One hand is massively overplayed, the other massively underplayed, and as such it is confirmation bias in the extreme. To my mind it just feels like regurgitated Christopher Hitchens, or Richard Dawkins, sneering and ungracious tits both, in my view, the former obviously dead now.
The religious people I know are generous with their time, talents and treasure, impacting numerous communities and doing lots of good, here and now. I have friends who are doing great things for underprivileged kids in Indianapolis in the areas of homelessness, hunger, and helping kids to graduate from high school, which improves numerous potential outcomes for their lives.
I’ve been part of a group raising and giving money to fund deep bore wells in Africa (approx. $25k digs one well, and this produces enough clean water to sustain a community of about 300 people, massively boosting infant and child mortality rates, and taking away several common diseases to improve quality of life and life expectancy).
I could go on with many more examples I know from first hand knowledge, but suffice to say I’ve never seen a more engaged and generous bunch, and I know lots of people, religious and otherwise, all over the world.
At least they have the balls to actually profess what their book tells them to. That’s why I almost have time for them. Hideous people but at least they’re honest to all the evils of their scriptures.

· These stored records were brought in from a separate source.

-- ==== Sys2Proof/Machine/Islands.lean ====
section
/-! DEFINITION. The gate-drive islands (09): the link, supplies, gate profiles, short-circuit detection, soft turn-off,
cross-lock, basting check and service; and the trip relay of the protection path (12 R347 to R353). -/

namespace Sys2Proof.Machine

def State.upIsl (s : State) (i : Nat) (f : IslandS → IslandS) : State :=
  { s with isls := sset (fun _ => {}) s.isls i (f (s.isl i)) }

/-- The AON domain runs (02 R69). -/
def State.aonRuns (s : State) : Bool := s.get PWR_BOOT_STATUS__PHASE != 0

/-- An island event; an island out of service raises none but GI_SERVICE (R287, R288), and a controller in reset hears none. -/
def giEvent (i b unit detail : Nat) (s : State) : State :=
  if (s.on (GI_CFG__SERVICE i) && b != 8) || !s.aonRuns then s else raise (112 + b) unit detail (s.putBit (GI_EVENT__EVT i) b true)

/-- READY: in service, link up and configuration synchronised (R265). -/
def giReady (i : Nat) (s : State) : State :=
  s.putB (GI_STATUS__READY i) (s.on (GI_STATUS__LINK_UP i) && s.on (GI_STATUS__CFG_SYNC i) && !s.on (GI_CFG__SERVICE i))

/-- The status channel reports supplies (R260). -/
def giStatus (i : Nat) (s : State) : State :=
  giReady i ((s.upIsl i fun l => { l with unheard := false }).wr (GI_STATUS i) (fieldSet (s.rd (GI_STATUS i)) 0 9 (s.isl i).sup))

/-- A configuration word changes: the island has not yet confirmed it (R265). -/
def giCfgChange (i : Nat) (s : State) : State := giReady i (s.putB (GI_STATUS__CFG_SYNC i) false)

/-- A field of a leg's status word as the island holds it: a power-on reset of the controller hides the words until the link is
back (02 R66). -/
def State.glGet (s : State) (f : Nat → Nat → FieldRef) (i x : Nat) : Nat :=
  if (s.isl i).legW = [] then s.get (f i x) else fieldGet ((s.isl i).legW.getD x 0) (f i x).lo (f i x).width
def glPut (f : Nat → Nat → FieldRef) (i x v : Nat) (s : State) : State :=
  if (s.isl i).legW = [] then s.put (f i x) v
  else s.upIsl i fun l => { l with legW := listPut 3 0 l.legW x (fieldSet (l.legW.getD x 0) (f i x).lo (f i x).width v) }

/-! ## Channels (R267 to R270) -/

def State.ch (s : State) (i c : Nat) : Nat := (s.isl i).chs.getD c 0
def chPut (i c v : Nat) (s : State) : State := s.upIsl i fun l => { l with chs := listPut 6 0 l.chs c v }

/-- UPPER_ON or LOWER_ON of a channel. -/
def chOnBit (i c : Nat) : FieldRef := if c % 2 = 0 then GI_L_STATUS__UPPER_ON i (c / 2) else GI_L_STATUS__LOWER_ON i (c / 2)

/-- The supplies permit a turn-on of the channel (R267). -/
def State.chSupply (s : State) (i c : Nat) : Bool :=
  let u := (s.isl i).sup
  nbit u 0 && nbit u 1 && (if c % 2 = 0 then nbit u (3 + c / 2) && nbit u (6 + c / 2) else nbit u 2)

/-- A turn-on is permitted; `hold` says that a hold state asks for it (R264, R265, R267, R270, R279, R282, R287). -/
def State.chMayOn (s : State) (i c : Nat) (hold : Bool) : Bool :=
  let l := s.isl i
  let x := c / 2
  !l.lost && s.chSupply i c && !nbit l.heldOff c && !s.on (GI_L_STATUS__XCMD_LATCH i x) && !s.on (GI_CFG__SERVICE i) &&
    (if hold then s.get (GI_L_STATUS__SOFT_STEP i x) == 0 || s.get (GI_L_STATUS__SOFT_STEP i x) == 3
     else !s.on (GI_L_STATUS__TRIP_LATCH i x))

/-- A turn-on profile starts (R269). -/
def chTurnOn (i c : Nat) (hold : Bool) (s : State) : State :=
  let p := s.ch i c
  if (p = 0 ∨ p = 4 ∨ p = 5) ∧ s.chMayOn i c hold then chPut i c 1 s else s

/-- A turn-off profile starts; its phase 1 is skipped from within a turn-on (R269). -/
def chTurnOff (i c : Nat) (s : State) : State :=
  let p := s.ch i c
  if p = 3 then chPut i c 4 s else if p = 1 ∨ p = 2 then chPut i c 5 s else s

/-- Both channels of a leg turn off. -/
def legTurnOff (i x : Nat) (s : State) : State := chTurnOff i (2 * x) (chTurnOff i (2 * x + 1) s)

/-! ## Hold states (R263) -/

/-- The hold state of a leg is applied: both channels off first, and the named channel after the gap. -/
def holdApply (i x : Nat) (s : State) : State :=
  let h := s.get (GI_L_STATUS__HOLD i x)
  let step := s.get (GI_L_STATUS__SOFT_STEP i x)
  if step = 1 ∨ step = 2 ∨ (s.isl i).lost then s
  else (legTurnOff i x s).upIsl i fun l => { l with gap := listPut 3 0 l.gap x h }

/-- The island applies hold states to a leg: the fast form is lost, or the leg carries a trip latch (R263, R279). -/
def State.holdGoverns (s : State) (i x : Nat) : Bool := !(s.isl i).follow || s.on (GI_L_STATUS__TRIP_LATCH i x)

/-- HOLD_STATE_GAP_END: the channel that the hold state names turns on through its profile. -/
def execHoldStateGapEnd (i : Fin 8) (x : Fin 3) (s : State) : Host.Outcome State Fault Refusal :=
  .next <|
    let i := i.val
    let x := x.val
    let g := (s.isl i).gap.getD x 0
    if g = 0 then s
    else
      let s := s.upIsl i fun l => { l with gap := listPut 3 0 l.gap x 0 }
      if s.holdGoverns i x then chTurnOn i (if g = 2 then 2 * x else 2 * x + 1) true s else s

/-- The hold state that the sequencer sends for a leg. -/
def State.holdSent (s : State) (m : Nat) : Nat :=
  match s.legAxis m with
  | some a => if s.axState a = 5 ∨ s.axState a = 6 then (s.ax a).hold else 0
  | none => 0

/-- The trip clear of R280 on one leg. -/
def tripClearLeg (i x : Nat) (s : State) : State :=
  let s := ((s.putB (GI_L_STATUS__TRIP_LATCH i x) false).putB (GI_L_STATUS__XCMD_LATCH i x) false).put (GI_L_STATUS__SOFT_STEP i x) 0
  let s := (s.putB (GI_L_STATUS__GATE_FAULT_U i x) false).putB (GI_L_STATUS__GATE_FAULT_L i x) false
  s.upIsl i fun l => { l with heldOff := nbitSet (nbitSet l.heldOff (2 * x) false) (2 * x + 1) false, soft := nbitSet l.soft x false }

/-- KEEPALIVE_FRAME (R263, R280): hold states, ranks, the trip clear; `good` is false where the frame fails its check. -/
def execKeepaliveFrame (i : Fin 8) (good : Bool) (s : State) : Host.Outcome State Fault Refusal :=
  .next <|
    let i := i.val
    if !good then s.bump (GI_COUNTS__LINK_CRC i)
    else if (s.isl i).lost then s
    else
      let s := s.each [0, 1, 2] fun x s =>
        let m := 3 * i + x
        let s := match s.legAxis m with
          | some a =>
            let s := s.put (GI_L_STATUS__RANK i x) ((s.axLegs a).countP (· < m))
            let step := s.get (GI_L_STATUS__SOFT_STEP i x)
            s.when ((s.ax a).clearDue.contains i && step != 1 && step != 2) (tripClearLeg i x)
          | none => s.put (GI_L_STATUS__RANK i x) 0
        let h := s.holdSent m
        if h = s.get (GI_L_STATUS__HOLD i x) then s
        else
          let s := s.put (GI_L_STATUS__HOLD i x) h
          s.when (s.holdGoverns i x) (holdApply i x)
      let s := s.each (List.range 8) fun a s =>
        s.when ((s.ax a).clearDue.contains i) fun s =>
          let mask := ((s.axLegs a).filter fun m => m / 3 == i).foldl (fun k m => k + 2 ^ (m % 3)) 0
          (s.emit (.tripClear i mask)).upAx a fun q => { q with clearDue := q.clearDue.filter (· != i) }
      giStatus i s

/-! ## The fast form (R261, R262, R281, R282) -/

/-- The cross-lock meets a frame that commands both channels of a leg on. -/
def crossLock (i x : Nat) (s : State) : State :=
  let s := (legTurnOff i x s).putB (GI_L_STATUS__XCMD_LATCH i x) true
  (s.bump (GI_L_COUNTS__XCMD i x)).upIsl i fun l => { l with alarms := l.alarms ++ [6 + x], gap := listPut 3 0 l.gap x 0 }

/-- FAST_FRAME: a good frame. `states` is what it commands, none where it is what the leg interlocks command; `short`
names channels whose interval is under 10 ns and not carried. -/
def execFastFrame (i : Fin 8) (states : Option (BitVec 6)) (short : BitVec 6) (s : State) : Host.Outcome State Fault Refusal :=
  .next <|
    let i := i.val
    if !(s.isl i).follow || (s.isl i).lost || s.on (GI_CFG__SERVICE i) || !s.on CLK_STATUS__PLLB_LOCK then s
    else
      s.each [0, 1, 2] fun x s =>
        let m := 3 * i + x
        let cmd := fun (c : Nat) => match states with
          | some w => w.getLsbD c
          | none => if c % 2 = 0 then s.on (LEG_STATUS__UPPER m) else s.on (LEG_STATUS__LOWER m)
        let cut := fun (c : Nat) => short.getLsbD c
        let s := s.bump (GI_L_COUNTS__SHORT i x) (b2n (cut (2 * x)) + b2n (cut (2 * x + 1)))
        if cmd (2 * x) && cmd (2 * x + 1) then crossLock i x s
        else if s.on (GI_L_STATUS__TRIP_LATCH i x) || s.get (GI_L_STATUS__SOFT_STEP i x) == 1 || s.get (GI_L_STATUS__SOFT_STEP i x) == 2 then s
        else s.each [2 * x, 2 * x + 1] fun c s =>
          if cut c then s else if cmd c then chTurnOn i c false s else chTurnOff i c s

/-- FAST_FRAME_CRC_FAIL: the states of the last good frame stay. -/
def execFastFrameCrcFail (i : Fin 8) (s : State) : Host.Outcome State Fault Refusal :=
  .next (s.bump (GI_COUNTS__LINK_CRC i.val))

/-- FAST_FORM_LOST: the island applies the hold states. -/
def fastLost (i : Nat) (s : State) : State :=
  if !(s.isl i).follow then s
  else
    let s := (s.upIsl i fun l => { l with follow := false }).putB (GI_STATUS__FAST i) false
    s.each [0, 1, 2] fun x s => if s.on (GI_L_STATUS__TRIP_LATCH i x) then s else holdApply i x s

/-- With PLL-B stopped the fast form runs on no island (R261). -/
def fastFormStop (s : State) : State := s.each (List.range 8) fastLost

def execFastFormLost (i : Fin 8) (s : State) : Host.Outcome State Fault Refusal := .next (fastLost i.val s)

/-- FAST_FORM_REGAINED: 64 good frames have followed one another. -/
def execFastFormRegained (i : Fin 8) (s : State) : Host.Outcome State Fault Refusal :=
  .next <|
    let i := i.val
    if (s.isl i).lost || !s.on CLK_STATUS__PLLB_LOCK then s
    else
      let keep := fun (x : Nat) (g : Nat) => if s.on (GI_L_STATUS__TRIP_LATCH i x) then g else 0
      (s.upIsl i fun l => { l with follow := true, gap := l.gap.mapIdx keep }).putB (GI_STATUS__FAST i) true

/-! ## Link loss, power-up and supplies (R264, R265, R267) -/

/-- Axes with a leg on the island enter SAFE with cause 9, which does not latch. -/
def islandAxesSafe (i : Nat) (p : Nat → Bool) (s : State) : State :=
  s.each (List.range 8) fun a s =>
    if (s.axLegs a).any (fun m => m / 3 == i) && p (s.axState a) then enterSafe a 9 false s else s

/-- Basting checks on the island's legs are abandoned (R283). -/
def islandBastAbandon (i : Nat) (s : State) : State :=
  s.each [0, 1, 2] fun x s =>
    let m := 3 * i + x
    if !s.on (GI_L_BRES__RUNNING i x) then s
    else match s.legAxis m with
      | some a => s.each (s.axLegs a) bastAbandon
      | none => bastAbandon m s

/-- ISLAND_LINK_LOST: every channel turns off and is held off; a soft turn-off runs on to its end. The island's temperature is not
current any more (DESIGN CHOICE, log 58: whichever end has declared the link lost). -/
def execIslandLinkLost (i : Fin 8) (s : State) : Host.Outcome State Fault Refusal :=
  .next <|
    let i := i.val
    if (s.isl i).lost then s
    else
      let s := (s.each (List.range 6) (chTurnOff i)).upIsl i fun l => { l with lost := true, follow := false, gap := [0, 0, 0] }
      let s := s.each [0, 1, 2] fun x s => s.put (GI_L_STATUS__HOLD i x) 0
      let s := (s.bump (GI_COUNTS__LINK_LOSS i)).putB (GI_STATUS__FAST i) false
      let s := (s.putB (GI_STATUS__CFG_SYNC i) false).putB (DEV_TEMP_GI__VALID i) false
      giEvent i 4 i 1 (islandBastAbandon i (giReady i s))

/-- STATUS_LINK_LOST: LINK_UP is cleared and the axes enter SAFE with cause 9. -/
def execStatusLinkLost (i : Fin 8) (s : State) : Host.Outcome State Fault Refusal :=
  .next <|
    let i := i.val
    if !s.on (GI_STATUS__LINK_UP i) then s
    else
      let s := giReady i (((s.bump (GI_COUNTS__LINK_LOSS i)).putB (GI_STATUS__LINK_UP i) false).putB (GI_DCPS__VALID i) false)
      let s := s.putB (DEV_TEMP_GI__VALID i) false
      islandAxesSafe i (fun _ => true) (giEvent i 4 i 0 (islandBastAbandon i s))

Enlightened? If you could provide the slightest proof of the existence of a god-like celestial being (you’d get a Noble Prize) as opposed to the utter absence of the same then you can claim to be enlightened. As the word specifically means having a well informed outlook, do please share this information that we (who are seemingly ignored by god) are prevented from accessing.
Which is one if the reasons that I don’t believe any of it. If god created us then surely he could write a book that we understood perfectly with no room for interpretation.